:: ACTIVITY ::
Search for the word "well" in the entries. Each line that holds it should be copied.

:: RECORDS FOR PROCESSING ::
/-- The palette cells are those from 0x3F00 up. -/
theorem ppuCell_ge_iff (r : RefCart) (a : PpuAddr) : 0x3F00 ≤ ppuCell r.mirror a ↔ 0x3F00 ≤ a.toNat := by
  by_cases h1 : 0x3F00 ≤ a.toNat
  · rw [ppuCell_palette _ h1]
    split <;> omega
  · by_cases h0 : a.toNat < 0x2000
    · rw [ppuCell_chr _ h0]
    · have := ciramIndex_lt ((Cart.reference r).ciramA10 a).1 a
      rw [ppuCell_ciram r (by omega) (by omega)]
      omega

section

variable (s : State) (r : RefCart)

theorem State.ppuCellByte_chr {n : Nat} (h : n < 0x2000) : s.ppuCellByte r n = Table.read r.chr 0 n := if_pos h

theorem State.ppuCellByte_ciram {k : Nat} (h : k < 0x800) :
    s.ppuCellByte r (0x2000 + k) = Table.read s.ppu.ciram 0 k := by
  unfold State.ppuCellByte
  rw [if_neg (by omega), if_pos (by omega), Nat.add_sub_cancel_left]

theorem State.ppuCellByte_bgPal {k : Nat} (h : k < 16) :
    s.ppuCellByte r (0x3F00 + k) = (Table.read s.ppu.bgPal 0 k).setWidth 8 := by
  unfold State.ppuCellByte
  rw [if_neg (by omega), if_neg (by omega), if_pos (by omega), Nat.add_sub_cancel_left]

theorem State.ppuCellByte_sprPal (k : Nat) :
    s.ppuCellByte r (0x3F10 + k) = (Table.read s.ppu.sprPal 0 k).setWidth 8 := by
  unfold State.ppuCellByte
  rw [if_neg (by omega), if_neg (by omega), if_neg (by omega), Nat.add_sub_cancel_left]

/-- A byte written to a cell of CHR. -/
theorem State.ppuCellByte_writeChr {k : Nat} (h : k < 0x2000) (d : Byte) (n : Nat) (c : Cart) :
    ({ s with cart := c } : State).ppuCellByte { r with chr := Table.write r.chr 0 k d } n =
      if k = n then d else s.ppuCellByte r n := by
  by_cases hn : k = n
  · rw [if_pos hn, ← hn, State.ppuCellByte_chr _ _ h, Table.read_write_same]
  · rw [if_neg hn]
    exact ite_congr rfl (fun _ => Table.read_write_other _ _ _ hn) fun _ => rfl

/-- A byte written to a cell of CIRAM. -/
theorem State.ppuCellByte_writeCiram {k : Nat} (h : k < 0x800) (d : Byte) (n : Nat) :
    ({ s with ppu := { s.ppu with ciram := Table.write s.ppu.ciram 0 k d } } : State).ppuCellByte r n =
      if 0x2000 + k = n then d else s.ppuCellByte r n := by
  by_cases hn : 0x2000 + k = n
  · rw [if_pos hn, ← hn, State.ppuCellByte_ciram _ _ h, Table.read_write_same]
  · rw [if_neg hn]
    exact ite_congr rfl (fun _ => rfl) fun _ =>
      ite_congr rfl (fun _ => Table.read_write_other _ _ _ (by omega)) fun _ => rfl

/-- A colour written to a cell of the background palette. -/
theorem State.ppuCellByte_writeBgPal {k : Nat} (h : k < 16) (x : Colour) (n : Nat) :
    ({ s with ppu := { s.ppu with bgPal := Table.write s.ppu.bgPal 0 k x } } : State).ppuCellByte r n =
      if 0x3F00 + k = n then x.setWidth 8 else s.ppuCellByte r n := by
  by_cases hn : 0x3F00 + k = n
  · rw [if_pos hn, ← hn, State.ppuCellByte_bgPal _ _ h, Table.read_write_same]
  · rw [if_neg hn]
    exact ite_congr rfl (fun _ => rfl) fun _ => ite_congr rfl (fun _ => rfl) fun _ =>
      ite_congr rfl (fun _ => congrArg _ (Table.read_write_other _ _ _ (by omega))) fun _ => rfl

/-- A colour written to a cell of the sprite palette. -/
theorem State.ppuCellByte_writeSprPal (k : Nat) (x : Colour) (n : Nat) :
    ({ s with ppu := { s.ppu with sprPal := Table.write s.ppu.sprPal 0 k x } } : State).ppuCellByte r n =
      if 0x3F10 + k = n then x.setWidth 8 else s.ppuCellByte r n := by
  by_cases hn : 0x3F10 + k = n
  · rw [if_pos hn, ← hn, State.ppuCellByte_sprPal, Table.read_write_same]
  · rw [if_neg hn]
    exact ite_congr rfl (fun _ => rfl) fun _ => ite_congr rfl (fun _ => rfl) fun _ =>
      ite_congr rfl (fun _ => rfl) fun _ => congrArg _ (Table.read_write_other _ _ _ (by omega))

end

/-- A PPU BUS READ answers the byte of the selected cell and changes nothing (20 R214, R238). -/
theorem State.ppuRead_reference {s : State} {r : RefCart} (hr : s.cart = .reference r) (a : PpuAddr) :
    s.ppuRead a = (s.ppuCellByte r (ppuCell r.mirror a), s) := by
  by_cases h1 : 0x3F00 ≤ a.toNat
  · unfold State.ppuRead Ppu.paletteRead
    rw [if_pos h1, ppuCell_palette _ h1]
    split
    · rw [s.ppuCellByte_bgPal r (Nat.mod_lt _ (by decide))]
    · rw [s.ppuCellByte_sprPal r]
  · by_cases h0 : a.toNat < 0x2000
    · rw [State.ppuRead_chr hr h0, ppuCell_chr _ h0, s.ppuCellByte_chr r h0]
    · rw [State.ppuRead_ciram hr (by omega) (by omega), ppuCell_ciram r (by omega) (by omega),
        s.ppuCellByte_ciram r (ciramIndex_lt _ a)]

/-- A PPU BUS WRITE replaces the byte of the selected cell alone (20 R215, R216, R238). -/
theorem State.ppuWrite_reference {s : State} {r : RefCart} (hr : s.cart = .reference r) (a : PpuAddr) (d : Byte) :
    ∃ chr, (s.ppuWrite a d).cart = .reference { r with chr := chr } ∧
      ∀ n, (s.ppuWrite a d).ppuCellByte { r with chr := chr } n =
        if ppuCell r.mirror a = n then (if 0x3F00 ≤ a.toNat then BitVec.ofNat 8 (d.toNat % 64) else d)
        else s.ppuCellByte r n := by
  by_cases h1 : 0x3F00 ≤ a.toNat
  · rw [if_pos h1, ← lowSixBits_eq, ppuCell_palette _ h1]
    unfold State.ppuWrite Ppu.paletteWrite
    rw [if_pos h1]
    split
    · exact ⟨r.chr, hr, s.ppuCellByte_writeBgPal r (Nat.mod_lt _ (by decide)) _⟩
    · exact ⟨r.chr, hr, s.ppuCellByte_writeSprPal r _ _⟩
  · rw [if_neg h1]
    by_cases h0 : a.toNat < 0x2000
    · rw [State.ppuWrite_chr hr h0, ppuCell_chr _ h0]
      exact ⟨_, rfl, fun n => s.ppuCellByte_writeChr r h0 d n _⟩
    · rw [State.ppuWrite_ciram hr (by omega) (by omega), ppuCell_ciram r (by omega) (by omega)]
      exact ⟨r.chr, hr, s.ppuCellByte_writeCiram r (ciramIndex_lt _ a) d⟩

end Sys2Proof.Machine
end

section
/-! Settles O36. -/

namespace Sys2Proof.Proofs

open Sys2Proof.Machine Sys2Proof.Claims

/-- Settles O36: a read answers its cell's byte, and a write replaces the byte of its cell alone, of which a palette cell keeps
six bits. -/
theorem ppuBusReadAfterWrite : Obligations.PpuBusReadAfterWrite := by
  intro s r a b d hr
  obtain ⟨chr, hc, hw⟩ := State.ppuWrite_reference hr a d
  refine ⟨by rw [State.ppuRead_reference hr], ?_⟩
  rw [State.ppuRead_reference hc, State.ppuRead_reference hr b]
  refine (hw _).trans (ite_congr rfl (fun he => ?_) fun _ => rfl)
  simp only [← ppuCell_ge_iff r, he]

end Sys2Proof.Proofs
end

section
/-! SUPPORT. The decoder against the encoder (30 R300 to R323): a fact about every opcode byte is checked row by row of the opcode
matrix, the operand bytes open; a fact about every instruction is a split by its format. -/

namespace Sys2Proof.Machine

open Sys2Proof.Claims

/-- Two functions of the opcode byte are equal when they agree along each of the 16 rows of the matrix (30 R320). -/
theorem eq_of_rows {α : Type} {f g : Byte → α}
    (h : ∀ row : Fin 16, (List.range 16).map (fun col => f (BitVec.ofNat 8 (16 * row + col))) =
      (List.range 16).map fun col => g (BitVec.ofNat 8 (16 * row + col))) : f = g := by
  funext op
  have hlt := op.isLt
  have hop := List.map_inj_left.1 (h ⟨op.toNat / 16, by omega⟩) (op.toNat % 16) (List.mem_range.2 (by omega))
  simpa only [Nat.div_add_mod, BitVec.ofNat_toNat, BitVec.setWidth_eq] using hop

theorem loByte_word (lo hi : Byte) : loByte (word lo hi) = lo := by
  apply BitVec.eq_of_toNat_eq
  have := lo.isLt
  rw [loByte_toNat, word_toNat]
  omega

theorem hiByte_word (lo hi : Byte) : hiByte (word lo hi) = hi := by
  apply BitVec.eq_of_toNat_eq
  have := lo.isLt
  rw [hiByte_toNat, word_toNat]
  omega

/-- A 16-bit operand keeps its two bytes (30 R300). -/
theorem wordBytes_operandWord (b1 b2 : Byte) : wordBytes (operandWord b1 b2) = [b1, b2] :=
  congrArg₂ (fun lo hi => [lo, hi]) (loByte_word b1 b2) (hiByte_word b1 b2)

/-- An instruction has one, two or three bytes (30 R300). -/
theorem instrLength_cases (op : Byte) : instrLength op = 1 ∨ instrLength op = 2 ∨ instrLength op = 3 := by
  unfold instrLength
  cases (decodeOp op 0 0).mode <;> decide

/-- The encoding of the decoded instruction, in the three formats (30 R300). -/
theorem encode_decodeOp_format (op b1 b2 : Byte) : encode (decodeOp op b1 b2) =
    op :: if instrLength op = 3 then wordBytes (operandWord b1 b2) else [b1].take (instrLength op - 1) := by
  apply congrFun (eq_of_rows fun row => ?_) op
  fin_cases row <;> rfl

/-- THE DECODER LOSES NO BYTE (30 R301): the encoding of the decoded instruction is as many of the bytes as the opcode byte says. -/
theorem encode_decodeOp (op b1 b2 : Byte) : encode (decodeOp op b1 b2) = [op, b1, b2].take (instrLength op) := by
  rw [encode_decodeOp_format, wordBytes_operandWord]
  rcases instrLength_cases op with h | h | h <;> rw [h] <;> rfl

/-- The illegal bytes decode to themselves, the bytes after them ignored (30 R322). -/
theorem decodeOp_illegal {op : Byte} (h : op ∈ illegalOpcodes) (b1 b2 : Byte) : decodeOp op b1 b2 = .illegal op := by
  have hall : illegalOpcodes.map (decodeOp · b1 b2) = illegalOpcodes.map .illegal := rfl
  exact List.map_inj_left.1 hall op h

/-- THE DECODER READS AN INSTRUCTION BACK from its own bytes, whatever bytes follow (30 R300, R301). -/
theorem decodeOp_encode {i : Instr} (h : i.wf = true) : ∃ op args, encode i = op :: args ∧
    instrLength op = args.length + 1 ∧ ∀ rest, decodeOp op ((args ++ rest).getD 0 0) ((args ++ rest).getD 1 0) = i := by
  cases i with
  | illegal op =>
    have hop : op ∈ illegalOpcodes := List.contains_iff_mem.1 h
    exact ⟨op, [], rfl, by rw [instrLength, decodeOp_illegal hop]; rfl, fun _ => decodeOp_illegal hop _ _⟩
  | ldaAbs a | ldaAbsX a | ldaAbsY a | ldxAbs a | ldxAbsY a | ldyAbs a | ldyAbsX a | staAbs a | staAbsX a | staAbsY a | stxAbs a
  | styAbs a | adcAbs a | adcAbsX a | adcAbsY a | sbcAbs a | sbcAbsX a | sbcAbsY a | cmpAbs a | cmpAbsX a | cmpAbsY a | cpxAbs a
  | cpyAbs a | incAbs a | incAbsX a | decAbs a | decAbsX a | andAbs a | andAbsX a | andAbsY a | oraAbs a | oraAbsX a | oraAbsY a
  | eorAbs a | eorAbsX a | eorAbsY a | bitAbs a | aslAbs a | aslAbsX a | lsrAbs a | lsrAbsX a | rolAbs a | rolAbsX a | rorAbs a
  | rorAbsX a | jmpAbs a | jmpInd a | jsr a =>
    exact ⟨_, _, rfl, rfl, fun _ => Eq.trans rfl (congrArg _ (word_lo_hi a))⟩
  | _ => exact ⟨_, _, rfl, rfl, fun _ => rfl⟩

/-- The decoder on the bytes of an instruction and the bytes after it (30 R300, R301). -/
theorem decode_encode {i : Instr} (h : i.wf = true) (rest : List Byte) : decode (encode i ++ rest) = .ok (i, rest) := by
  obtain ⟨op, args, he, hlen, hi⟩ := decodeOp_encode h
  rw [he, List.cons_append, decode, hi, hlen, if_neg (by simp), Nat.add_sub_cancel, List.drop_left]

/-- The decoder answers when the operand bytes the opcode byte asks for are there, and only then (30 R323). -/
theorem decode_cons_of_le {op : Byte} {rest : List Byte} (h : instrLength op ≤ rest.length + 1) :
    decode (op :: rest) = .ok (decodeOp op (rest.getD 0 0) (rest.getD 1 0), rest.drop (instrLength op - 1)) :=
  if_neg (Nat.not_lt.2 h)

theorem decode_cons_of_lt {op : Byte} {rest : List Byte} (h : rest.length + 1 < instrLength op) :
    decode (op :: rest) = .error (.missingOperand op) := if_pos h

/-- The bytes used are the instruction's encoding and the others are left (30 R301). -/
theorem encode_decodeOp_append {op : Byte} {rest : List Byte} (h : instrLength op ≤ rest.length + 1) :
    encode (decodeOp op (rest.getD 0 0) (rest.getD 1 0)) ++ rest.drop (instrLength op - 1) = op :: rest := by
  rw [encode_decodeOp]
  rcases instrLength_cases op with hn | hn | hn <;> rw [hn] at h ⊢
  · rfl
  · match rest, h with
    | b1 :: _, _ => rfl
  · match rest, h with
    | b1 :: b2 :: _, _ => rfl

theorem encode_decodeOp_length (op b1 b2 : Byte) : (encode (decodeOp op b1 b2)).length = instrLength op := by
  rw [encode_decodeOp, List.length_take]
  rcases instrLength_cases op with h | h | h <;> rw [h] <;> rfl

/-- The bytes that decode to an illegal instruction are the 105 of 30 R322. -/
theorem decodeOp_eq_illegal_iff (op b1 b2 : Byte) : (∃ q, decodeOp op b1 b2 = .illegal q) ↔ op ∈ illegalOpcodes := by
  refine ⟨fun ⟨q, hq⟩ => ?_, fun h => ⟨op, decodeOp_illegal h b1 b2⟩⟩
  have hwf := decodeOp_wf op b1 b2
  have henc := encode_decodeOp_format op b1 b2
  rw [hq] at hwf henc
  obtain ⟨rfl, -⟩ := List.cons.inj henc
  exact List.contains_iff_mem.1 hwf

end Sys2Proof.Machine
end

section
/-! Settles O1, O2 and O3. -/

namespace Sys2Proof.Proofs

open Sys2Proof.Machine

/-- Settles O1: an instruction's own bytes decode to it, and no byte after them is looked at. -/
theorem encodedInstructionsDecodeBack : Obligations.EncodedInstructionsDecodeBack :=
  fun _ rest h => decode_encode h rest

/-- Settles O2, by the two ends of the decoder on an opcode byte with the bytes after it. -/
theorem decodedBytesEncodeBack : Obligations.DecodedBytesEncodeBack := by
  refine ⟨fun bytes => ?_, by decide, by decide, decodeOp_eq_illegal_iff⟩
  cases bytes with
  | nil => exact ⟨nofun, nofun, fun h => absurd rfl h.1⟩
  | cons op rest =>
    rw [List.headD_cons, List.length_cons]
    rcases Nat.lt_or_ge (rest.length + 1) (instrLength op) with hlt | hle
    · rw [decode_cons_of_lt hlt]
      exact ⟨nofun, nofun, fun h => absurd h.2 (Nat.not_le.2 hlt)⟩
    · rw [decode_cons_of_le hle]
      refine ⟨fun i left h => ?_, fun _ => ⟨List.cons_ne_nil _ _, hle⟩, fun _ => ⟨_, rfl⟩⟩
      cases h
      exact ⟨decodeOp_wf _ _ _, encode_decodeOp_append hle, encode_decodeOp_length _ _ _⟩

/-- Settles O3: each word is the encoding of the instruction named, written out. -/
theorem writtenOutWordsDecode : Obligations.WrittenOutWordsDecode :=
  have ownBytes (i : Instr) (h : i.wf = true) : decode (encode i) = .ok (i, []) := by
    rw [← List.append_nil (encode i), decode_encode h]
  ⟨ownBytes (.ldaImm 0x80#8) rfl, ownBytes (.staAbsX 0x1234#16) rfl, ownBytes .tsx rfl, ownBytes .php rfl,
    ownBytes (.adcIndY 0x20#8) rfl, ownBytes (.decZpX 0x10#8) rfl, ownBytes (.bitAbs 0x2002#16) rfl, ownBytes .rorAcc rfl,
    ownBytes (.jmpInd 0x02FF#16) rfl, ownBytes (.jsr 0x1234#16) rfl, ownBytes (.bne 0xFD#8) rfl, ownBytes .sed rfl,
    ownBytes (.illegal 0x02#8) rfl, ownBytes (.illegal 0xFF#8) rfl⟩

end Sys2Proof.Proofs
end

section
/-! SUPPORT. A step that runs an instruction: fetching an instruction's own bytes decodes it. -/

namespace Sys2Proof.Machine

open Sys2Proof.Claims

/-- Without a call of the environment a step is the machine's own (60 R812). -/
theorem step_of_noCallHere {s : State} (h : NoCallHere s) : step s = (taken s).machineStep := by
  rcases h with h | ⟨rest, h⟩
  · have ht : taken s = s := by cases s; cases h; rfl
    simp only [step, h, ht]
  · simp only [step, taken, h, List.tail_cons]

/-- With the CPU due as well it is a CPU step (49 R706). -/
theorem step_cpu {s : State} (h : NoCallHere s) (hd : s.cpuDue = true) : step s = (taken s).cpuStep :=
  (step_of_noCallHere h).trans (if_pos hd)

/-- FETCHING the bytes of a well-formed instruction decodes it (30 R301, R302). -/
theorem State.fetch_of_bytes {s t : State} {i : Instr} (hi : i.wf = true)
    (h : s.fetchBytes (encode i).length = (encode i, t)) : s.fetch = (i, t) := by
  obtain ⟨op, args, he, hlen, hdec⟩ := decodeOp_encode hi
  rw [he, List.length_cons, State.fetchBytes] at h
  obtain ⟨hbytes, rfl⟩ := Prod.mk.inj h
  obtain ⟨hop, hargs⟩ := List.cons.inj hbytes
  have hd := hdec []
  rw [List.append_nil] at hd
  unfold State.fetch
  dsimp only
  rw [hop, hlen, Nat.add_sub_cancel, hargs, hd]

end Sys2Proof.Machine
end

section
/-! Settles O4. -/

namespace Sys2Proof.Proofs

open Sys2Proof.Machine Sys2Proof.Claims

:: SOLUTION TO THIS PROBLEM ::
/-- With the CPU due as well it is a CPU step (49 R706). -/
/-- FETCHING the bytes of a well-formed instruction decodes it (30 R301, R302). -/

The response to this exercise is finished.